◆ Task description ◆
Repeat exactly, and only, the lines of the entries below from the one with "op : Nat := 0" through the one with "(changes : List MemberChange)", both ends included.

◆ Working data ◆
/-- One change of a MEMBER frame (R307). -/
inductive MemberChange where
  | put (m : Member)
  | remove (node : Word64)
  deriving DecidableEq, Repr

/-- The four timestamps of a TIME exchange (R317): request sent by the member, request received by the parent, answer sent by
the parent, answer received by the member. -/
structure Stamps where
  t1 : Int := 0
  t2 : Int := 0
  t3 : Int := 0
  t4 : Int := 0
  deriving DecidableEq, Repr

/-- Global descriptor (R321). -/
structure GDesc where
  op : Nat := 0
  scope : Nat := 2
  sel : Nat := 0
  func : Nat := 0
  tseq : Word32 := 0
  scopeNode : Word64 := 0
  issueTime : Nat := 0
  atTime : Nat := 0
  value0 : Word32 := 0
  value1 : Word32 := 0
  share : Nat := 0
  deriving DecidableEq, Repr

/-- A contribution to a combining operation (R324, R325). -/
structure Contribution where
  value : Int := 0
  contributors : Nat := 0
  notAligned : Nat := 0
  deriving DecidableEq, Repr

/-- GUP payload: a request to the root, a contribution, or the removal of a lost child (R300, R308, R320, R324). -/
inductive GupBody where
  | request (desc : GDesc) (body : List Byte)
  | contribution (opNo : Word32) (c : Contribution)
  | removal (node : Word64)
  deriving DecidableEq, Repr

/-- Payload of a fabric frame (R300). -/
inductive FabBody where
  | beacon (b : BeaconBody)
  | claim
  | join (maxMepoch : Word32) (parent : Word64)
  | admitted (mepoch : Word32) (table : List Member)
  | member (changes : List MemberChange)
  | nak (reason : Nat) (roles : BitVec 4) (roleEpoch : Word32)
  | time (stamps : Stamps)
  | msg (msg : List Byte) (reply : Bool) (hand : Nat)
  | gdown (desc : GDesc) (body : List Byte)
  | gup (body : GupBody)
  | report (want keep flr : Nat)
  | pushreq (hash : Nat) (bay : Nat)
  | offer (hash : Nat) (taken : Bool)
  | push (offset : Nat) (data : List Byte)
  | pushAck (offset : Nat)
  deriving DecidableEq, Repr

/-- A fabric frame as a node sends it (R300). -/
structure FabFrame where
  hdr : FabHdr := {}
  body : FabBody := .claim
  deriving DecidableEq, Repr

/-- One 64-byte command entry as the owner reads it (R261, R272), with the input buffer it names. -/
structure RawEntry where
  words : List Word64 := []
  buf : Option (List Byte) := some []
  poisoned : Bool := false
  deriving DecidableEq, Repr

/-- What a Granary word's check bits say when an access reads it (R207, R208). -/
inductive Ecc where
  | clean
  | single
  | double
  deriving DecidableEq, Repr

/-- Result of a panel's known-answer set (R146): it finished with every case right, a case differed, or it found no gap. -/
inductive KacResult where
  | pass
  | fail (failingCase : Nat)
  | starved
  deriving DecidableEq, Repr

/-- A run that an Easel phase carries (R161, R164). -/
structure Phase where
  inst : Nat := 0
  deriving DecidableEq, Repr

/-- One power channel's conversion of one microsecond (R359). -/
structure SenseIn where
  channel : Nat := 0
  /-- current as the selected range converts it, mA -/
  current : Int := 0
  /-- voltage, mV -/
  volt : Int := 0
  deriving DecidableEq, Repr

/-- What an authenticated probe asks for (R445). -/
inductive DebugAct where
  | readWord (addr : Nat)
  | writeWord (addr : Nat) (value : Word64)
  | halt (hand : Nat)
  | resume (hand : Nat)
  | step (hand : Nat)
  | inspect (hand reg : Nat)
  deriving DecidableEq, Repr

/-- A grid operation of the conductor as it reaches a tray (R101, R113, R115, R328). -/
inductive GridOp where
  | target
  | share
  | park
  | unpark
  deriving DecidableEq, Repr

/-- An internal change that is journalled (R234). -/
inductive Change where
  | adminEnable
  | adminDrain
  | join (bay : Nat)
  | handover
  | grid (op : GridOp) (t : Target)
  | reseed (n : Nat)
  | panelOut (panel : Nat)
  | trim (who point : Nat) (trim : Int)
  | thermal (slot h : Nat)
  deriving DecidableEq, Repr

◆ Finished task ◆
  op : Nat := 0
  scope : Nat := 2
  sel : Nat := 0
  func : Nat := 0
  tseq : Word32 := 0
  scopeNode : Word64 := 0
  issueTime : Nat := 0
  atTime : Nat := 0
  value0 : Word32 := 0
  value1 : Word32 := 0
  share : Nat := 0
  deriving DecidableEq, Repr

/-- A contribution to a combining operation (R324, R325). -/
structure Contribution where
  value : Int := 0
  contributors : Nat := 0
  notAligned : Nat := 0
  deriving DecidableEq, Repr

/-- GUP payload: a request to the root, a contribution, or the removal of a lost child (R300, R308, R320, R324). -/
inductive GupBody where
  | request (desc : GDesc) (body : List Byte)
  | contribution (opNo : Word32) (c : Contribution)
  | removal (node : Word64)
  deriving DecidableEq, Repr

/-- Payload of a fabric frame (R300). -/
inductive FabBody where
  | beacon (b : BeaconBody)
  | claim
  | join (maxMepoch : Word32) (parent : Word64)
  | admitted (mepoch : Word32) (table : List Member)
  | member (changes : List MemberChange)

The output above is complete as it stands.